═══ DATASET CONTENT

/-- The five ways of DecodeChecksInOrder's first two clauses, at a boundary of each, and its last clause. -/
theorem witness_DecodeChecksInOrder :
    accepts (accepting 0x00020001) = true ∧ accepts (accepting 0x00000019) = true ∧
    accepts (accepting 0x00010801) = true ∧ accepts (accepting 0x00005001) = true ∧
    accepts (accepting 0x000004C1) = true ∧ accepts (accepting 0x00000481) = true := by decide

theorem witness_DecodeChecksInOrder_clauses :
    (accepting 0x00020001).ins.cmdWord.toNat / 2 ^ 17 = 1 ∧
    (accepting 0x00000019).ins.cmdWord.toNat % 2 ^ 6 = 0x19 ∧
    (accepting 0x00010801).ins.cmdWord.toNat / 2 ^ 11 % 2 ^ 4 = 1 ∧
    (accepting 0x00005001).ins.cmdWord.toNat / 2 ^ 11 % 2 ^ 4 = 10 ∧
    (accepting 0x000004C1).ins.cmdWord.toNat / 2 ^ 6 % 2 ^ 5 = 19 ∧
    (accepting 0x00000481).ins.cmdWord.toNat / 2 ^ 6 % 2 ^ 5 = 18 := by decide

theorem witness_StepRunsDecodedInstruction :
    accepts (accepting 0x00010081) = true ∧
    decode (accepting 0x00010081).ins.cmdWord = .ok (.add ⟨2, .noPolicy⟩) ∧
    exec (.add ⟨2, .noPolicy⟩) (accepting 0x00010081) =
      .next { accepting 0x00010081 with inFlight := [⟨⟨0x00010081, 0, 0⟩, single 0⟩] } :=
  ⟨by decide, by decide, by rw [Laws.exec_eq]; rfl⟩

/-! ## Witnesses: the machine -/

/-- A state with one command in flight, its wait not over: two cycles to go, or the most a draw allows. -/
def waiting : State := { State.reset with inFlight := [c1], headWait := min 2 Config.latencyMaxPred, script := [quietPorts, quietPorts] }

/-- A state with one command in flight whose response is presented. -/
def answered (p : PortIn) : State := { State.reset with ins := p, rspValid := true, rspR0 := 400, inFlight := [c1] }

/-- A state with DEPTH commands in flight. -/
def full : State :=
  { State.reset with cmdReady := false, rspValid := true, rspR0 := 400, inFlight := List.replicate Config.depth c1 }

theorem c1_answers : c1.response = answer c1.command := by decide

theorem inv_reset : Inv State.reset :=
  ⟨fun e he => by simp [State.reset] at he, ⟨Nat.zero_le _, fun _ _ => Nat.succ_pos _⟩, by simp [State.reset],
    fun h => by simp [State.reset] at h, Nat.succ_pos _⟩

theorem inv_waiting (hw : 0 < Config.latencyMaxPred) : Inv { waiting with cmdReady := false } := by
  refine ⟨?_, ⟨?_, ?_⟩, ?_, ?_, ?_⟩
  · intro e he
    obtain rfl : e = c1 := by simpa [waiting] using he
    exact c1_answers
  · simp [waiting, Config.depth]
  · simp
  · simp [waiting, State.reset]
    omega
  · simp [waiting, State.reset]
  · simp [waiting, Config.latencyMax]

theorem inv_answered (p : PortIn) : Inv { answered p with cmdReady := false } := by
  refine ⟨?_, ⟨?_, ?_⟩, ?_, ?_, ?_⟩
  · intro e he
    obtain rfl : e = c1 := by simpa [answered] using he
    exact c1_answers
  · simp [answered, Config.depth]
  · simp
  · simp [answered, State.reset]
  · intro _; rfl
  · simp [answered, State.reset, Config.latencyMax]

theorem inv_full : Inv full := by
  refine ⟨?_, ⟨?_, ?_⟩, ?_, ?_, ?_⟩
  · intro e he
    obtain rfl : e = c1 := List.eq_of_mem_replicate he
    exact c1_answers
  · simp [full]
  · simp [full]
  · simp [full, State.reset, Config.depth]
  · intro _; simp [full, Config.depth, List.replicate_succ]; decide
  · simp [full, State.reset, Config.latencyMax]

theorem witness_StepKeepsInvariant : Inv full ∧ step full = .next (finishEdge full full) :=
  ⟨inv_full, Laws.step_idle rfl rfl⟩

theorem witness_ResetEdgeDiscardsAll : resetting.ins.rst = true ∧ resetting.inFlight = [c1, c2] := by decide

/-- A response taken and nothing accepted. -/
theorem witness_AcceptanceAndTaking :
    let s := { answered { quietPorts with rspReady := true } with cmdReady := false }
    Inv s ∧ s.ins.rst = false ∧ step s = .next (finishEdge s s) ∧ s.rspValid = true ∧ s.ins.rspReady = true :=
  ⟨inv_answered _, rfl, Laws.step_idle rfl rfl, rfl, rfl⟩

/-- A command accepted and no response taken. -/
theorem witness_AcceptanceAndTaking_accept :
    Inv (accepting 0x00010081) ∧ (accepting 0x00010081).ins.rst = false ∧ accepts (accepting 0x00010081) = true :=
  ⟨⟨fun e he => by simp [accepting, State.reset] at he, ⟨Nat.zero_le _, fun _ _ => Nat.succ_pos _⟩,
    by simp [accepting, State.reset], fun h => by simp [accepting, State.reset] at h, Nat.succ_pos _⟩, rfl, rfl⟩

theorem witness_ResponsesInCommandOrder :
    let s := { answered { quietPorts with rspReady := true } with cmdReady := false }
    Inv s ∧ noResetIn 1 s = true :=
  ⟨inv_answered _, rfl⟩

theorem witness_ProgramEndState :
    Inv State.reset ∧ noResetIn 1 State.reset = true ∧ State.reset.inFlight = [] ∧ (stateAfter 1 State.reset).inFlight = [] :=
  ⟨inv_reset, rfl, rfl, rfl⟩

theorem witness_PresentedResponseHeld :
    let s := { answered quietPorts with cmdReady := false }
    Inv s ∧ s.ins.rst = false ∧ s.rspValid = true ∧ s.ins.rspReady = false ∧ step s = .next (finishEdge s s) :=
  ⟨inv_answered _, rfl, rfl, rfl, Laws.step_idle rfl rfl⟩

theorem witness_LatencyBounded :
    let s := { answered quietPorts with cmdReady := false }
    Inv s ∧ s.inFlight ≠ [] ∧ noResetIn s.headWait s = true :=
  ⟨inv_answered _, by simp [answered], rfl⟩

/-- The same with a wait that is not over, for a LATENCY_MAX above 1. -/
theorem witness_LatencyBounded_waiting (hw : 0 < Config.latencyMaxPred) :
    Inv { waiting with cmdReady := false } ∧ noResetIn 2 { waiting with cmdReady := false } = true :=
  ⟨inv_waiting hw, rfl⟩

/-- A state that waits one cycle before it offers `cmd_ready`. -/
def unready : State := { State.reset with cmdReady := false, readyWait := 1, script := [quietPorts] }

theorem witness_ReadyOfferedAgain :
    0 < unready.readyWait ∧
      ∀ k, k ≤ unready.readyWait →
        (stateAfter k unready).ins.rst = false ∧ (stateAfter k unready).inFlight.length < Config.depth := by
  refine ⟨by decide, fun k hk => ?_⟩
  have hk' : k = 0 ∨ k = 1 := by
    have : k ≤ 1 := hk
    omega
  rcases hk' with rfl | rfl <;> exact ⟨rfl, Nat.succ_pos _⟩

theorem witness_FullUnitAcceptsNothing :
    Inv full ∧ full.ins.rst = false ∧ full.inFlight.length = Config.depth ∧ takenNow full = [] ∧
      step full = .next (finishEdge full full) :=
  ⟨inv_full, rfl, by simp [full], rfl, Laws.step_idle rfl rfl⟩

theorem witness_InstructionFrame :
    exec (.sgn ⟨0, .noPolicy⟩) (withOperands (-7) 0) =
      .next (complete (resultOf (.sgn ⟨0, .noPolicy⟩) (withOperands (-7) 0).ins.cmdA 0) (withOperands (-7) 0)) :=
  Laws.exec_eq _ _

theorem witness_ResponseOfCommandAlone :
    presented (withOperands 3 4) = presented { withOperands 3 4 with inFlight := [c1], cycle := 9 } := by decide

/-! ## Witnesses: statuses and datapath -/

theorem witness_ResultWordConventions :
    (answer ⟨0x00000000, 1, 2⟩).status ≠ .ok ∧ (answer ⟨0x00008093, BitVec.ofInt 64 (-700), 200⟩).r1 ≠ 0 := by decide

theorem witness_ErrorsOfEachOperation :
    resultOf (.sqrt ⟨2, .noPolicy⟩) (BitVec.ofInt 64 (-1)) 0 = .error .invalidOperand ∧
    resultOf (.add ⟨0, .given .up .checked⟩) 9223372036854775807 1 = .error .overflow ∧
    resultOf (.avg ⟨0, .given .unnecessary .unchecked⟩) 1 2 = .error .inexact := by decide

theorem witness_PolicyIndependence :
    ignoresRounding (.divrem ⟨0, .noPolicy⟩) = true ∧ ignoresOverflow (.todbl ⟨0, .noPolicy⟩) = true ∧
    (0 : Int) ≤ (0 : Word).toInt := by decide

theorem witness_RoundingLaw : (-3 : Int) ≠ 0 := by decide

theorem witness_RoundingMirror : (10 : Int) ≠ 0 := by decide

theorem witness_ScaleMetricsBounds : ((-1 : Int) < 0 ∨ 18 < (-1 : Int)) ∧ ((19 : Int) < 0 ∨ 18 < (19 : Int)) ∧ 18 ≤ 18 := by
  decide

/-! ## Witnesses: operations. Each clause of a statement has one, at a vector of spec/95_test_vectors.md -/

/-- The rounding hypothesis of AnswersRounded, and its other clause's. -/
theorem witness_MulAnswers :
    IsRounding .floor ((withOperands (-5) 5).ins.cmdA.toInt * (withOperands (-5) 5).ins.cmdB.toInt) (10 ^ 2) (-1) ∧
    ¬ (10 ^ 2 : Int) ∣ (withOperands (-5) 5).ins.cmdA.toInt * (withOperands (-5) 5).ins.cmdB.toInt :=
  ⟨by change IsFloorOf _ _ _; decide, by decide⟩

theorem witness_DivAnswers :
    (withOperands 100 0).ins.cmdB = 0 ∧ (withOperands 100 3).ins.cmdB ≠ 0 ∧
    IsRounding .halfUp ((withOperands 100 3).ins.cmdA.toInt * 10 ^ 2) (withOperands 100 3).ins.cmdB.toInt 3333 ∧
    ¬ (withOperands 100 3).ins.cmdB.toInt ∣ (withOperands 100 3).ins.cmdA.toInt * 10 ^ 2 :=
  ⟨by decide, by decide, by change IsNearestTo _ _ _ ∧ _; decide, by decide⟩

══════

(EXERCISE) From the records above, copy out the line with "rfl rfl, rfl, rfl⟩", the line with "Inv s ∧ s.ins.rst = false ∧ s.rspValid", and every line between them, word for word.

(ANSWER BELOW)
  ⟨inv_answered _, rfl, Laws.step_idle rfl rfl, rfl, rfl⟩

/-- A command accepted and no response taken. -/
theorem witness_AcceptanceAndTaking_accept :
    Inv (accepting 0x00010081) ∧ (accepting 0x00010081).ins.rst = false ∧ accepts (accepting 0x00010081) = true :=
  ⟨⟨fun e he => by simp [accepting, State.reset] at he, ⟨Nat.zero_le _, fun _ _ => Nat.succ_pos _⟩,
    by simp [accepting, State.reset], fun h => by simp [accepting, State.reset] at h, Nat.succ_pos _⟩, rfl, rfl⟩

theorem witness_ResponsesInCommandOrder :
    let s := { answered { quietPorts with rspReady := true } with cmdReady := false }
    Inv s ∧ noResetIn 1 s = true :=
  ⟨inv_answered _, rfl⟩

theorem witness_ProgramEndState :
    Inv State.reset ∧ noResetIn 1 State.reset = true ∧ State.reset.inFlight = [] ∧ (stateAfter 1 State.reset).inFlight = [] :=
  ⟨inv_reset, rfl, rfl, rfl⟩

theorem witness_PresentedResponseHeld :
    let s := { answered quietPorts with cmdReady := false }
    Inv s ∧ s.ins.rst = false ∧ s.rspValid = true ∧ s.ins.rspReady = false ∧ step s = .next (finishEdge s s) :=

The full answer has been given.